In February 2023, the Financial Action Task Force (FATF) added South Africa to its grey list. This decision from the global watchdog for financial crime signalled that the country had work to do in meeting international standards for combating money laundering and terrorist financing.
When the FATF places a country on its greylist, it places the jurisdiction “under increased monitoring” due to identified weaknesses in anti-money laundering (AML) and counter financing of terrorism (CFT) legislation.
Greylisted countries must actively work with the FATF to address the identified strategic deficiencies in their regimes within agreed time frames to counter money laundering, terrorist financing, and proliferation financing before they can be removed. The FATF identified 20 legislative deficiencies that South Africa needed to address.
This placed South Africa in a precarious position, because failure to resolve the deficiencies raised by the FATF as expediently as possible would have implications for the country’s risk premium, market depth, and liquidity, mainly because of capital outflows from foreign investors.
Impact on equities
The risk posed to foreign investors arguably had the biggest impact on investment portfolios. An IMF study estimated that greylisting causes a decline in capital inflows of 7.6% of GDP over nine months.
According to a Financial Stability Review (FSR) from the South African Reserve Bank (SARB), the greylisting emerged as one of the reasons for the continued “record” outflows from the country’s capital markets in 2023.
However, it was just one of numerous existing risks that dampened foreign appetite for domestic equities, such as low growth expectations, rising interest rates, heightened exchange rate risk and the impact of load-shedding on economic growth.
In the year to November 2023, non-residents were net sellers of R98.1 billion of domestic equities and bonds, much higher than the net sales of R43.4 billion over the same period in 2022.
However, the SARB FSR highlighted that events such as the downgrading of South Africa to sub-investment grade had a greater impact on stock market returns than did grey-listing, and markets had largely priced in the greylisting, which reduced its potential impact on markets.
Admin burden
Due to the FATF greylisting, the European Union (EU) added South Africa to its list of high-risk countries in June 2023.
This magnified the compliance burden on financial institutions in the EU, which had to apply enhanced due diligence to South African investors when processing cross-border transactions, vetting clients, verifying the sources of funds, and tracking their use.
This resulted in delays in processing times and increased documentation requirements, leading to higher monitoring and reporting costs. It also increased the costs and bureaucracy for offshore investing.
South African investors making offshore investments faced slower processing times as international institutions performed additional AML checks, and were generally required to provide more documentation about the source of funds for any offshore investments.
Looking ahead
Thanks to concerted efforts from the government and the financial services sector in South Africa, the country was removed from the FATF greylist on October 24, 2025, as all conditions were met.
Removal from the greylist improves South Africa’s international standing, which lowers the perceived risk of investing in the country.
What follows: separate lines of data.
-- ==== Sys2Proof/Machine/Input.lean ====
section
/-! DEFINITION. Sys2Proof/Machine/Input.lean: the key and timer instructions (45_timers_input.md). -/

namespace Sys2Proof.Machine

/-- Ex9E: skip if the key is pressed in this step's sample (R250, R251). -/
def execSkpVx (x : Reg) (s : State) : Host.Outcome State Fault Refusal :=
  match keyIndex (s.reg x) with
  | some k => .next (s.skipIf s.keyIn[k])
  | none => .next (raise (.outOfBoundsAccess .keyIndex) (encode (.skpVx x)) s)

/-- ExA1: skip if the key is not pressed in this step's sample (R250, R252). -/
def execSknpVx (x : Reg) (s : State) : Host.Outcome State Fault Refusal :=
  match keyIndex (s.reg x) with
  | some k => .next (s.skipIf (!s.keyIn[k]))
  | none => .next (raise (.outOfBoundsAccess .keyIndex) (encode (.sknpVx x)) s)

/-- The first step of Fx0A: the lowest pressed key, or Run <- BLOCKED(x) (R253). -/
def State.keyWait (s : State) (x : Reg) : State :=
  match lowestKey s.keyIn with
  | some k => s.setReg x (BitVec.ofNat 8 k.val)
  | none => { s with run := .blocked x }

/-- Fx0A (R253). -/
def execLdVxK (x : Reg) (s : State) : Host.Outcome State Fault Refusal := .next (s.keyWait x)

/-- Fx07 (R255). -/
def execLdVxDt (x : Reg) (s : State) : Host.Outcome State Fault Refusal := .next (s.setReg x s.dt)

/-- Fx15 (R256). -/
def execLdDtVx (x : Reg) (s : State) : Host.Outcome State Fault Refusal := .next { s with dt := s.reg x }

/-- Fx18 (R257). -/
def execLdStVx (x : Reg) (s : State) : Host.Outcome State Fault Refusal := .next { s with st := s.reg x }

end Sys2Proof.Machine
end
While the AML and CFT regulatory standards implemented to exit the greylist are now permanent features of the financial system, investors should experience decreased due diligence requirements and transaction costs, making South African assets more attractive.
An improved risk profile is expected to encourage greater foreign direct investment (FDI) and boost portfolio flows into South African equities and bonds.
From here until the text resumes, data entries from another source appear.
-- ==== Sys2Proof/Certificates/Slice0/Obligations.lean ====
section
/-! DEFINITION. Sys2Proof/Certificates/Slice0/Obligations.lean: the statements for the provers. In every statement about
`exec`, PC holds a0 + 2 on entry, as 40_engine.md R121 says it does while an instruction executes. -/

open Sys2Proof Sys2Proof.Machine

/-! ### Encoding (30_encoding.md) -/

/-- R93, R95: decoding the word of an instruction gives it back, with every operand at every value of its field, for every
set `P_QUIT_OPCODES`. The premise leaves out only the terms whose word stands for another instruction (R93's precedence);
that a member of the set precedes a pattern outside a = 0 is log 13. -/
def Obligations.DecodingTheEncodingGivesTheInstruction : Prop :=
  ∀ (quit : List Word) (i : Instr), i.ownsWord quit = true → decodeWord quit (encode i) = .ok i

/-- R93, R95: a decoded word loses no bit: its instruction encodes to it. -/
def Obligations.EncodingADecodedWordGivesTheWord : Prop :=
  ∀ (quit : List Word) (op : Word) (i : Instr),
    decodeWord quit op = .ok i → encode i = op ∧ i.ownsWord quit = true

/-- R93: the precedence of decoding. Exact words, then the members of `P_QUIT_OPCODES` (log 13), then SYS for every other
a = 0 word. -/
def Obligations.ExactWordsThenQuitThenSys : Prop :=
  ∀ quit : List Word,
    decodeWord quit 0x00E0 = .ok .cls ∧ decodeWord quit 0x00EE = .ok .ret ∧
    ∀ op : Word, op ≠ 0x00E0 → op ≠ 0x00EE →
      (op ∈ quit → decodeWord quit op = .ok (.quit op)) ∧
      (op ∉ quit → op.toNat < 0x1000 → decodeWord quit op = .ok (.sys (op.extractLsb' 0 12)))

/-- R95: apart from the words of the clause before, a word decodes exactly when a row with a = 1..F matches it or a = 0, to
an instruction of the row it matches, and "no two rows match the same word". The rows are transcribed from R95; ten of
them are the spec's general knowledge (G1). -/
def Obligations.DecodingFollowsTheRowsOfTheTable : Prop :=
  ∀ (quit : List Word) (op : Word), op ≠ 0x00E0 → op ≠ 0x00EE → op ∉ quit →
    (∀ i, decodeWord quit op = .ok i → i.row.matches op = true) ∧
    ((∃ i, decodeWord quit op = .ok i) ↔ op.toNat < 0x1000 ∨ ∃ r ∈ patternRows, r.matches op = true) ∧
    (∀ r ∈ patternRows, ∀ r' ∈ patternRows, r.matches op = true → r'.matches op = true → r = r')

/-- R96 (the spec's decision D25): the classes of the words that decode to UnimplementedOpcode. -/
def Obligations.UnimplementedWordsAreFiveClasses : Prop :=
  ∀ (quit : List Word) (op : Word), op ∉ quit →
    (decodeWord quit op = .error (.unimplementedOpcode op) ↔
      (op.toNat / 0x1000 = 0x5 ∧ op.toNat % 0x10 ≠ 0) ∨
      (op.toNat / 0x1000 = 0x8 ∧ op.toNat % 0x10 ∈ [0x8, 0x9, 0xA, 0xB, 0xC, 0xD, 0xF]) ∨
      (op.toNat / 0x1000 = 0x9 ∧ op.toNat % 0x10 ≠ 0) ∨
      (op.toNat / 0x1000 = 0xE ∧ op.toNat % 0x100 ∉ [0x9E, 0xA1]) ∨
      (op.toNat / 0x1000 = 0xF ∧ op.toNat % 0x100 ∉ [0x07, 0x0A, 0x15, 0x18, 0x1E, 0x29, 0x33, 0x55, 0x65]))

/-- Words of the worked examples (95_test_vectors.md) decode to the instructions they stand for, under the default
`P_QUIT_OPCODES`. -/
def Obligations.ExampleWordsDecode : Prop :=
  decodeWord [0x00FD] 0x00E0 = .ok .cls ∧ decodeWord [0x00FD] 0x00FD = .ok (.quit 0x00FD) ∧
  decodeWord [0x00FD] 0x0123 = .ok (.sys 0x123) ∧ decodeWord [0x00FD] 0x2300 = .ok (.call 0x300) ∧
  decodeWord [0x00FD] 0x6A2B = .ok (.ldVxKk 0xA 0x2B) ∧ decodeWord [0x00FD] 0x8015 = .ok (.subVxVy 0 1) ∧
  decodeWord [0x00FD] 0xD015 = .ok (.drw 0 1 5) ∧ decodeWord [0x00FD] 0xE1A1 = .ok (.sknpVx 1) ∧
  decodeWord [0x00FD] 0xF265 = .ok (.ldVxMem 2) ∧
  decodeWord [0x00FD] 0x5121 = .error (.unimplementedOpcode 0x5121)

/-! ### The engine step (40_engine.md) -/

/-- R45, R288 (decision D22): the host chooses the order of the agents, and every interleaving is allowed. The next step is
the one it has scheduled first, whichever that is; with nothing scheduled, the agent is a free value, and so are the
samples of an engine step. The step is that agent's. (That the order stands in `inputs` and free draws is logs 2 and 3, the
model's choice; the strobe is log 8.) -/
def Obligations.NextAgentIsScheduledOrAFreeDraw : Prop :=
  ∀ s : State,
    (∀ e rest, s.inputs = e :: rest →
      s.nextInput = e ∧ s.useInput = { s with inputs := rest, present := false }) ∧
    (s.inputs = [] →
      (s.nextInput = match Config.freeAgent s.draws with
        | .engine => .engine (Config.freeKeys s.draws) (Config.freeRand s.draws)
        | .timer => .tick
        | .host => .cancel) ∧
      s.useInput = { s with draws := s.draws + 1, present := false }) ∧
    ((∀ h, s.run ≠ .halted h) →
      (s.nextInput = .tick → step s = .next s.useInput.tick) ∧
      (s.nextInput = .cancel → step s = .next s.useInput.cancel) ∧
      (∀ keys rand, s.nextInput = .engine keys rand →
        step s = engineStep { s.useInput with keyIn := keys, randIn := rand }))

/-- R120, R121: when the engine moves next (scheduled, or drawn where nothing is scheduled, logs 2 and 3), is RUNNING, and
the two bytes at PC decode to `i`, the step is `exec i` at the state with PC advanced by 2 and the step's key sample and
random byte on the ports. The strobe of the step before is over (log 8). -/
def Obligations.StepRunsTheDecodedInstruction : Prop :=
  ∀ (s : State) (op : Word) (i : Instr) (keys : Keys) (rand : Byte),
    s.run = .running → s.nextInput = .engine keys rand → s.pc.toNat + 1 ≤ 0xFFF →
    op.toNat = (s.peek s.pc.toNat).toNat * 0x100 + (s.peek (s.pc.toNat + 1)).toNat →
    decodeWord s.params.quitOpcodes op = .ok i →
    step s = exec i { s.useInput with keyIn := keys, randIn := rand, pc := s.pc + 2 }

/-- R121: for all byte pairs at PC, the fetch "returns opcode (b0<<8)|b1 and advances PC by 2" before dispatch, so the
instruction sees PC = a0 + 2; with PC + 1 > 0xFFF the engine step raises OutOfBoundsAccess(Fetch). -/
def Obligations.FetchReadsBigEndianAndAdvances : Prop :=
  ∀ s : State,
    (s.pc.toNat + 1 ≤ 0xFFF →
      fetch s = some ((s.peek s.pc.toNat).setWidth 16 <<< 8 ||| (s.peek (s.pc.toNat + 1)).setWidth 16,
                      { s with pc := s.pc + 2 })) ∧
    (0xFFF < s.pc.toNat + 1 →
      fetch s = none ∧
      (s.run = .running → ∃ t h, engineStep s = .next t ∧ t.run = .halted h ∧
        h.reason = .outOfBoundsAccess .fetch))

/-- R67, R127, R285 (decisions D6, D7, D25): a fetch beyond memory halts the core with its address, and a word that is no
instruction with the word and its address; PC is as it was, and nothing but Run changes. -/
def Obligations.FetchAndDecodeFaultsHalt : Prop :=
  ∀ s : State, s.run = .running → s.engineNext = true →
    (0xFFF < s.pc.toNat + 1 →
      ∃ t, step s = .next t ∧ OnlyHalted ⟨.outOfBoundsAccess .fetch, some s.pc, none⟩ s t) ∧
    (s.pc.toNat + 1 ≤ 0xFFF → ∀ op : Word,
      op.toNat = (s.peek s.pc.toNat).toNat * 0x100 + (s.peek (s.pc.toNat + 1)).toNat →
      decodeWord s.params.quitOpcodes op = .error (.unimplementedOpcode op) →
      ∃ t, step s = .next t ∧ OnlyHalted ⟨.unimplementedOpcode, some s.pc, some op⟩ s t)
The increase in foreign investment should lead to a stronger and more stable rand (ZAR), which can help keep inflation in check to boost real returns.
Furthermore, a stronger rand and reduced inflation could create room for the SARB to consider further interest rate cuts, which is generally positive for risk assets like equities as lower borrowing costs generally boost economic activity and corporate profits, especially for interest-rate-sensitive sectors.
In this environment, DIY investors should keep an eye on local sectors like property and financial services, including banking and insurance, with local companies with broad offshore exposure likely to benefit most from the increased ease of doing international business.
However, it is important to keep in mind that while South Africa’s removal from the FATF greylist is a net positive, it does not solve the country’s other systemic issues, such as low economic growth, political uncertainty, and unstable energy supply. The long-term performance of your portfolio still depends on progress in these areas.